§ WHAT TO WORK ON
When a line in the material contains the word "accepted", copy it.

§ INPUT DATA
@[simp] theorem State.judgeStop_sansSequencer (s : State) :
    s.judgeStop.sansSequencer = s.sansSequencer := by
  simp only [State.judgeStop]
  repeat' split
  all_goals simp_all [foldl_sansSequencer]

@[simp] theorem State.decideStop_sansSequencer (s : State) (g : GensetNo) :
    (s.decideStop g).sansSequencer = s.sansSequencer := by
  simp only [State.decideStop]
  repeat' split
  all_goals simp_all [foldl_sansSequencer]

@[simp] theorem State.enterShutting_sansSequencer (s : State) (g : GensetNo) (urgent : Bool) :
    (s.enterShutting g urgent).sansSequencer = s.sansSequencer := by
  simp only [State.enterShutting]
  repeat' split
  all_goals simp_all [foldl_sansSequencer]

@[simp] theorem State.enterCooling_sansSequencer (s : State) (g : GensetNo) :
    (s.enterCooling g).sansSequencer = s.sansSequencer := by
  simp only [State.enterCooling]
  repeat' split
  all_goals simp_all [foldl_sansSequencer]

@[simp] theorem State.enterOpening_sansSequencer (s : State) (g : GensetNo) :
    (s.enterOpening g).sansSequencer = s.sansSequencer := by
  simp only [State.enterOpening]
  repeat' split
  all_goals simp_all [foldl_sansSequencer]

@[simp] theorem State.stopReport_sansSequencer (s : State) (g : GensetNo) :
    (s.stopReport g).sansSequencer = s.sansSequencer := by
  simp only [State.stopReport]
  repeat' split
  all_goals simp_all [foldl_sansSequencer]

@[simp] theorem State.phaseEnds_sansSequencer (s : State) (g : GensetNo) :
    (s.phaseEnds g).sansSequencer = s.sansSequencer := by
  simp only [State.phaseEnds]
  repeat' split
  all_goals simp_all [foldl_sansSequencer]

theorem State.serveStarts_sansSequencer (n : Nat) (due : Bool) (s : State) :
    (State.serveStarts n due s).1.sansSequencer = s.sansSequencer := by
  induction n generalizing due s with
  | zero => rfl
  | succ n ih =>
    have hu : (if due then s.judgeDemand else s).sansSequencer = s.sansSequencer := by split <;> simp
    simp only [State.serveStarts]
    generalize (if due then s.judgeDemand else s) = u at hu ⊢
    by_cases c : u.gs.queue.length = ((u.takeHead .a).takeHead .b).gs.queue.length
    · simp only [c, if_true]
      exact hu
    · simp only [c, if_false]
      rw [ih]; simp [hu]

@[simp] theorem State.settleGensets_sansSequencer (before : State) (demand stop : Bool) (s : State) :
    (State.settleGensets before demand stop s).sansSequencer = s.sansSequencer := by
  simp only [State.settleGensets]
  repeat' split
  all_goals simp [State.serveStarts_sansSequencer]

@[simp] theorem State.settleUnknown_sansSequencer (s : State) (g : GensetNo) :
    (s.settleUnknown g).sansSequencer = s.sansSequencer := by
  simp only [State.settleUnknown]
  repeat' split
  all_goals simp_all [foldl_sansSequencer]

@[simp] theorem State.onlineTrip_sansSequencer (s : State) (g : GensetNo) :
    (s.onlineTrip g).sansSequencer = s.sansSequencer := by
  simp only [State.onlineTrip]
  repeat' split
  all_goals simp_all [foldl_sansSequencer]

@[simp] theorem State.gsReport_sansSequencer (s : State) (g : GensetNo) (report : GensetReport) :
    (s.gsReport g report).sansSequencer = s.sansSequencer := by
  simp only [State.gsReport]
  repeat' split
  all_goals simp_all [foldl_sansSequencer]

@[simp] theorem State.stopAnswered_sansSequencer (s : State) (g : GensetNo) (accepted : Bool) :
    (s.stopAnswered g accepted).sansSequencer = s.sansSequencer := by
  simp only [State.stopAnswered]
  repeat' split
  all_goals simp_all

@[simp] theorem State.gsAnswer_sansSequencer (s : State) (g : GensetNo) (a : Answered) :
    (s.gsAnswer g a).sansSequencer = s.sansSequencer := by
  simp only [State.gsAnswer]
  repeat' split
  all_goals simp_all [foldl_sansSequencer]

@[simp] theorem State.gsReply_sansSequencer (s : State) (d : GensetDelivery) :
    (s.gsReply d).sansSequencer = s.sansSequencer := by
  simp only [State.gsReply]
  repeat' split
  all_goals simp_all [foldl_sansSequencer]

@[simp] theorem State.gsLost_sansSequencer (s : State) (g : GensetNo) (now : Contact) :
    (s.gsLost g now).sansSequencer = s.sansSequencer := by
  simp only [State.gsLost]
  repeat' split
  all_goals simp_all [foldl_sansSequencer]

@[simp] theorem State.minRunExpired_sansSequencer (s : State) (g : GensetNo) :
    (s.minRunExpired g).sansSequencer = s.sansSequencer := by
  simp only [State.minRunExpired]
  repeat' split
  all_goals simp_all [foldl_sansSequencer]

@[simp] theorem State.restExpired_sansSequencer (s : State) (g : GensetNo) :
    (s.restExpired g).sansSequencer = s.sansSequencer := by
  simp only [State.restExpired]
  repeat' split
  all_goals simp_all [foldl_sansSequencer]

@[simp] theorem State.stopDelayExpired_sansSequencer (s : State) :
    s.stopDelayExpired.sansSequencer = s.sansSequencer := by
  simp only [State.stopDelayExpired]
  repeat' split
  all_goals simp_all [foldl_sansSequencer]

@[simp] theorem State.phaseLimitExpired_sansSequencer (s : State) (g : GensetNo) :
    (s.phaseLimitExpired g).sansSequencer = s.sansSequencer := by
  simp only [State.phaseLimitExpired]
  repeat' split
  all_goals simp_all [foldl_sansSequencer]

@[simp] theorem State.coolDownExpired_sansSequencer (s : State) (g : GensetNo) :
    (s.coolDownExpired g).sansSequencer = s.sansSequencer := by
  simp only [State.coolDownExpired]
  repeat' split
  all_goals simp_all [foldl_sansSequencer]

theorem State.laneEvent_sansSequencer (s : State) (f : State → State) (hf : (f s).sansSequencer = s.sansSequencer) :
    (s.laneEvent f).sansSequencer = s.sansSequencer := by
  simp [State.laneEvent, hf]

@[simp] theorem State.adoption_sansSequencer (s : State) (why : AdoptionWhy) : (s.adoption why).sansSequencer = s.sansSequencer := by
  simp only [State.adoption, State.settleGensets_sansSequencer, State.push_sansSequencer, State.post_sansSequencer]
  exact foldl_sansSequencer _ (fun _ _ => by simp) _ _

@[simp] theorem State.leadRequest_sansSequencer (s : State) (g : GensetNo) :
    (s.leadRequest g).sansSequencer = s.sansSequencer := by
  simp only [State.leadRequest]
  repeat' split
  all_goals simp_all [foldl_sansSequencer]

@[simp] theorem State.leadAbort_sansSequencer (s : State) (g : GensetNo) :
    (s.leadAbort g).sansSequencer = s.sansSequencer := by
  simp only [State.leadAbort]
  repeat' split
  all_goals simp_all [foldl_sansSequencer]

@[simp] theorem State.gsDark_sansSequencer (s : State) : s.gsDark.sansSequencer = s.sansSequencer := by
  simp only [State.gsDark]
  rw [foldl_sansSequencer _ (fun _ _ => by simp), State.dropStop_sansSequencer, sansSequencer_with_gs,
    foldl_sansSequencer _ (fun _ _ => by simp), State.post_sansSequencer, foldl_sansSequencer _ (fun _ _ => by simp)]
  simp

@[simp] theorem State.gsIsland_sansSequencer (s : State) (new : IslandState) :
    (s.gsIsland new).sansSequencer = s.sansSequencer := by
  simp only [State.gsIsland]
  repeat' split
  all_goals simp_all [foldl_sansSequencer]


/-! ## Curtailment -/

/-- The state without the Curtailment Unit's records and the tellings. -/
def State.sansCurtailment (s : State) : State := { s with events := [], cu := {} }

/-- What `sansCurtailment` keeping says: nothing else has changed. -/
theorem State.sansCurtailment_frame {s t : State} (h : t.sansCurtailment = s.sansCurtailment) : t = { s with events := t.events, cu := t.cu } := by
  have h_pending : t.pending = s.pending := by have e := congrArg State.pending h; exact e
  have h_clock : t.clock = s.clock := by have e := congrArg State.clock h; exact e
  have h_inReset : t.inReset = s.inReset := by have e := congrArg State.inReset h; exact e
  have h_pins : t.pins = s.pins := by have e := congrArg State.pins h; exact e
  have h_needs : t.needs = s.needs := by have e := congrArg State.needs h; exact e
  have h_ae : t.ae = s.ae := by have e := congrArg State.ae h; exact e
  have h_se : t.se = s.se := by have e := congrArg State.se h; exact e
  have h_gs : t.gs = s.gs := by have e := congrArg State.gs h; exact e
  have h_ic : t.ic = s.ic := by have e := congrArg State.ic h; exact e
  have h_flc : t.flc = s.flc := by have e := congrArg State.flc h; exact e
  have h_sp : t.sp = s.sp := by have e := congrArg State.sp h; exact e
  cases t
  simp_all

@[simp↓] theorem sansCurtailment_with_events (s : State) (x : List Instr) :
    State.sansCurtailment { s with events := x } = s.sansCurtailment := rfl
@[simp↓] theorem sansCurtailment_with_cu (s : State) (x : Curtailment) :
    State.sansCurtailment { s with cu := x } = s.sansCurtailment := rfl
@[simp↓] theorem sansCurtailment_with_events_cu (s : State) (x : List Instr) (y : Curtailment) :
    State.sansCurtailment { s with events := x, cu := y } = s.sansCurtailment := rfl
@[simp↓] theorem sansCurtailment_with_cu_events (s : State) (x : Curtailment) (y : List Instr) :
    State.sansCurtailment { s with cu := x, events := y } = s.sansCurtailment := rfl
@[simp] theorem State.setArray_sansCurtailment (s : State) (a : ArrayNo) (r : ArrayRecord) : (s.setArray a r).sansCurtailment = s.sansCurtailment := rfl
@[simp] theorem State.push_sansCurtailment (s : State) (e : Instr) : (s.push e).sansCurtailment = s.sansCurtailment := rfl
@[simp] theorem State.pushAll_sansCurtailment (s : State) (es : List Instr) : (s.pushAll es).sansCurtailment = s.sansCurtailment := rfl
@[simp] theorem State.took_sansCurtailment (s : State) (e : Instr) : (s.took e).sansCurtailment = s.sansCurtailment := rfl
@[simp] theorem State.notice_sansCurtailment (s : State) (n : Notice) : (s.notice n).sansCurtailment = s.sansCurtailment := rfl
@[simp] theorem State.place_sansCurtailment (s : State) (r : UnitRec) (o : Order) (b : Block) (u : Bool) : (s.place r o b u).sansCurtailment = s.sansCurtailment := rfl
@[simp] theorem State.withdraw_sansCurtailment (s : State) (r : UnitRec) (k : OrderKind) (b : Block) : (s.withdraw r k b).sansCurtailment = s.sansCurtailment := rfl
@[simp] theorem State.setReleaseDelay_sansCurtailment (s : State) (t : Timer) : (s.setReleaseDelay t).sansCurtailment = s.sansCurtailment := rfl
@[simp] theorem State.notify_sansCurtailment (s t : State) : (s.notify t).sansCurtailment = t.sansCurtailment := rfl
@[simp] theorem State.post_sansCurtailment (s : State) (f : State → State) : (s.post f).sansCurtailment = (f s).sansCurtailment := rfl
theorem foldl_sansCurtailment {α : Type} (f : State → α → State) (h : ∀ t a, (f t a).sansCurtailment = t.sansCurtailment) (l : List α) (s : State) :
    (l.foldl f s).sansCurtailment = s.sansCurtailment := by
  induction l generalizing s with
  | nil => rfl
  | cons a l ih => simp [ih, h]

@[simp] theorem State.placeHold_sansCurtailment (s : State) (a : ArrayNo) (cap : Kw) (urgent : Bool) :
    (s.placeHold a cap urgent).sansCurtailment = s.sansCurtailment := by
  simp only [State.placeHold]
  repeat' split
  all_goals simp_all [foldl_sansCurtailment]

@[simp] theorem State.placeRelease_sansCurtailment (s : State) (a : ArrayNo) :
    (s.placeRelease a).sansCurtailment = s.sansCurtailment := by
  simp only [State.placeRelease]
  repeat' split
  all_goals simp_all [foldl_sansCurtailment]

@[simp] theorem State.markLowered_sansCurtailment (s : State) (a : ArrayNo) :
    (s.markLowered a).sansCurtailment = s.sansCurtailment := by
  simp only [State.markLowered]
  repeat' split
  all_goals simp_all [foldl_sansCurtailment]

@[simp] theorem State.lower_sansCurtailment (s : State) (a : ArrayNo) :
    (s.lower a).sansCurtailment = s.sansCurtailment := by
  simp only [State.lower]
  repeat' split
  all_goals simp_all [foldl_sansCurtailment]

@[simp] theorem State.freshHold_sansCurtailment (s : State) (a : ArrayNo) :
    (s.freshHold a).sansCurtailment = s.sansCurtailment := by
  simp only [State.freshHold]
  repeat' split
  all_goals simp_all [foldl_sansCurtailment]

@[simp] theorem State.freshIfBare_sansCurtailment (s : State) (a : ArrayNo) :
    (s.freshIfBare a).sansCurtailment = s.sansCurtailment := by
  simp only [State.freshIfBare]
  repeat' split
  all_goals simp_all [foldl_sansCurtailment]

@[simp] theorem State.retarget_sansCurtailment (s : State) :
    s.retarget.sansCurtailment = s.sansCurtailment := by
  simp only [State.retarget]
  repeat' split
  all_goals simp_all [foldl_sansCurtailment]

@[simp] theorem State.workTargets_sansCurtailment (s : State) :
    s.workTargets.sansCurtailment = s.sansCurtailment := by
  simp only [State.workTargets]
  repeat' split
  all_goals simp_all [foldl_sansCurtailment]

@[simp] theorem State.judgeRelease_sansCurtailment (s : State) :
    s.judgeRelease.sansCurtailment = s.sansCurtailment := by
  simp only [State.judgeRelease]
  repeat' split
  all_goals simp_all [foldl_sansCurtailment]

@[simp] theorem State.judgeEngage_sansCurtailment (s : State) :
    s.judgeEngage.sansCurtailment = s.sansCurtailment := by
  simp only [State.judgeEngage]
  repeat' split
  all_goals simp_all [foldl_sansCurtailment]

@[simp] theorem State.judgeExposure_sansCurtailment (b s : State) :
    (State.judgeExposure b s).sansCurtailment = s.sansCurtailment := by
  unfold State.judgeExposure; split <;> simp

@[simp] theorem State.judgeCurtail_sansCurtailment (s : State) :
    s.judgeCurtail.sansCurtailment = s.sansCurtailment := by
  simp only [State.judgeCurtail]
  repeat' split
  all_goals simp_all [foldl_sansCurtailment]

@[simp] theorem State.ceilingChanged_sansCurtailment (s : State) :
    s.ceilingChanged.sansCurtailment = s.sansCurtailment := by
  simp only [State.ceilingChanged]
  repeat' split
  all_goals simp_all [foldl_sansCurtailment]

@[simp] theorem State.offer_sansCurtailment (s : State) (k : ClaimKind) (needs : List (ArrayNo × Kw)) :
    (s.offer k needs).sansCurtailment = s.sansCurtailment := by
  simp only [State.offer]
  repeat' split
  all_goals simp_all [foldl_sansCurtailment]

§ EXERCISE ANSWER
@[simp] theorem State.stopAnswered_sansSequencer (s : State) (g : GensetNo) (accepted : Bool) :
    (s.stopAnswered g accepted).sansSequencer = s.sansSequencer := by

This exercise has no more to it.